And the Tamil Tigers, at present, are militant and remember not the
Indian help to them but the hurt and injury that the Indian army incited
on them during the days of Rajiv Gandhi and the Indian peace Keeping
Force. Tamils in Sri Lanka also do not forget that India helps the Military
whenever the chips are down though its diplomacy I apparently geared
towards the Tamils. India loses out either way for the ham handed ness
of its relationship with this large volume of men and women so patently
of Indian origin.
The next group is of Bihar,
Uttar Pradesh residents and men from
Andhra and Tamil Nadu who were shipped to the Caribbean, the pacific
islands and the large islands of the Indian Ocean between India and
the continent of Africa. Fijians, Jamaicans, Mauritian or what have
you maintain their Hinduism in the midst of a Christian sea, still speak
versions of their other tongue, pidgin Hindi or Telegu, together with
Creole, English and French. This group, half volunteer and half commandeered
by English tradesmen and railway officials has no roots in India, no
close relatives as they were often shipped in the village-load. But
yet they retain a close community feeling. This is mainly because they
were taken in such large numbers as to form organic communities on whatever
piece of land they were settled, and for the community to be self contained
for marriages and growth, so that no interaction was required with the
neighbouring original inhabitants, or with the European masters. This
block of people form the bulk of those with a cultural nostalgia and
desire for reopening
links with India. It is a moot question if they are also keen to
invest in India. So distant is the financial relationship, and so
urgent their immediate need o invest their money in their countries
of livelihood, or in the markets of the west which are more lucrative.

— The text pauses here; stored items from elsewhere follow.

theorem witness_FrameLengthLaw :
    ∃ (s s₁ t : State) (w k : Nat), w % 2 = 0 ∧ step s = .next s₁ ∧ acceptedCmds (newEdges s s₁) = [w] ∧
      NextCycles k (fun p => !p.rst) s₁ ∧ runSteps k s₁ = .next t ∧ acceptedCmds (newEdges s₁ t) = [] ∧
      (acceptedDins (newEdges s₁ t)).length = w / 2 :=
  ⟨frameStart, frameOpen, frameDone, 2, 2, by decide, rfl, by decide, ⟨by decide, by decide⟩, rfl, by decide, by decide⟩

theorem witness_PhasesArePrefixSums :
    ∃ (s s₁ t : State) (w k j : Nat) (y : OutSymbol), w % 2 = 0 ∧ step s = .next s₁ ∧
      acceptedCmds (newEdges s s₁) = [w] ∧ NextCycles k (fun p => !p.rst) s₁ ∧ runSteps k s₁ = .next t ∧
      acceptedCmds (newEdges s₁ t) = [] ∧
      (delivered (newEdges s₁ t) ++ held t.config.iqTable t.regs)[j]? = some y ∧ j = 1 :=
  ⟨frameStart, frameOpen, frameDone, 2, 2, 1, _, by decide, rfl, by decide, ⟨by decide, by decide⟩, rfl, by decide, rfl,
    rfl⟩

theorem witness_FramesDoNotSeeEarlierFrames :
    ∃ (s s' t t' u : State) (w k : Nat), s.config = s'.config ∧ cycle s = cycle s' ∧
      s.inputs.tail = s'.inputs.tail ∧ w % 2 = 0 ∧ step s = .next t ∧ step s' = .next t' ∧
      acceptedCmds (newEdges s t) = [w] ∧ acceptedCmds (newEdges s' t') = [w] ∧ runSteps k t = .next u ∧ k = 2 ∧
      s.regs.phase ≠ s'.regs.phase :=
  ⟨frameStart, { frameStart with regs := resetValues }, _, _, _, 2, 2, rfl, rfl, rfl, by decide, rfl, rfl, by decide,
    by decide, rfl, rfl, by decide⟩

theorem witness_OneSymbolLeavesPerEdge :
    ∃ (s : State) (ds : List Dibit) (w next : Nat) (after : Dibit) (rest : List Ports),
      s.inputs = eagerCycles w ds next after ++ rest ∧ s.resetSeen = true ∧ s.waitCmd = none ∧ s.waitDin = none ∧
      s.regs.st = .idle ∧ w < 2 ^ s.config.lenW ∧ next < 2 ^ s.config.lenW ∧
      (w = 2 * ds.length ∨ (w % 2 = 1 ∧ ds = [])) ∧ ds.length = 2 :=
  ⟨mkState idleHeld (eagerCycles 4 [1, 2] 0xFFFF 3), [1, 2], 4, 0xFFFF, 3, [], by decide, rfl, rfl, rfl, rfl, by decide,
    by decide, by decide, rfl⟩

theorem witness_OneSymbolLeavesPerEdge_odd :
    ∃ (s : State) (ds : List Dibit) (w next : Nat) (after : Dibit) (rest : List Ports),
      s.inputs = eagerCycles w ds next after ++ rest ∧ s.resetSeen = true ∧ s.waitCmd = none ∧ s.waitDin = none ∧
      s.regs.st = .idle ∧ w < 2 ^ s.config.lenW ∧ next < 2 ^ s.config.lenW ∧
      (w = 2 * ds.length ∨ (w % 2 = 1 ∧ ds = [])) ∧ w = 0xFFFF :=
  ⟨mkState resetValues (eagerCycles 0xFFFF [] 0 3), [], 0xFFFF, 0, 3, [], by decide, rfl, rfl, rfl, rfl, by decide,
    by decide, by decide, rfl⟩

theorem witness_OffersAreTakenOnceDownstreamIsReady_cmd :
    ∃ (k w : Nat) (s t : State), runSteps k s = .next t ∧ (∃ p ∈ s.inputs.take k, p.doutReady = true) ∧
      s.regs.st = .idle ∧ NextCycles k (fun p => !p.rst && p.cmdValid && decide (p.cmdLen = w)) s ∧ k = 2 :=
  ⟨2, 4, mkState idleHeld [stalled (cmdCycle 4), cmdCycle 4], _, rfl, ⟨cmdCycle 4, by decide, by decide⟩, rfl,
    ⟨by decide, by decide⟩, rfl⟩

theorem witness_OffersAreTakenOnceDownstreamIsReady_din :
    ∃ (k : Nat) (d : Dibit) (s t : State), runSteps k s = .next t ∧
      (∃ p ∈ s.inputs.take k, p.doutReady = true) ∧ s.regs.st = .run ∧
      NextCycles k (fun p => !p.rst && p.dinValid && decide (p.dinDibit = d)) s ∧ k = 2 :=
  ⟨2, 3, mkState runHeld [stalled (dinCycle 3), dinCycle 3], _, rfl, ⟨dinCycle 3, by decide, by decide⟩, rfl,
    ⟨by decide, by decide⟩, rfl⟩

The BJP is working hard to creep into these communities through the
Hindu pantheon and the temple route, so to speak. The RSS has sought
to open new Gangotris and other replicas of Indian pilgrimage centres
in the Caribbean and other countries.
From an economic point of
view, the one sector of NRIs that the
government of India and the political apparatus is wooing with full
vigour is the emigrants of the post Independent era. These include second
generation Gujaratis who were forced out of Uganda and other African
countries - where they were traders despised for their usury, or for
their aloofness - by the likes of dictator Idi Amin, and have made it
good in the UK, rising from the neighbourhood shopkeeper to the small
industrialist and the middle level businessman with money to spare.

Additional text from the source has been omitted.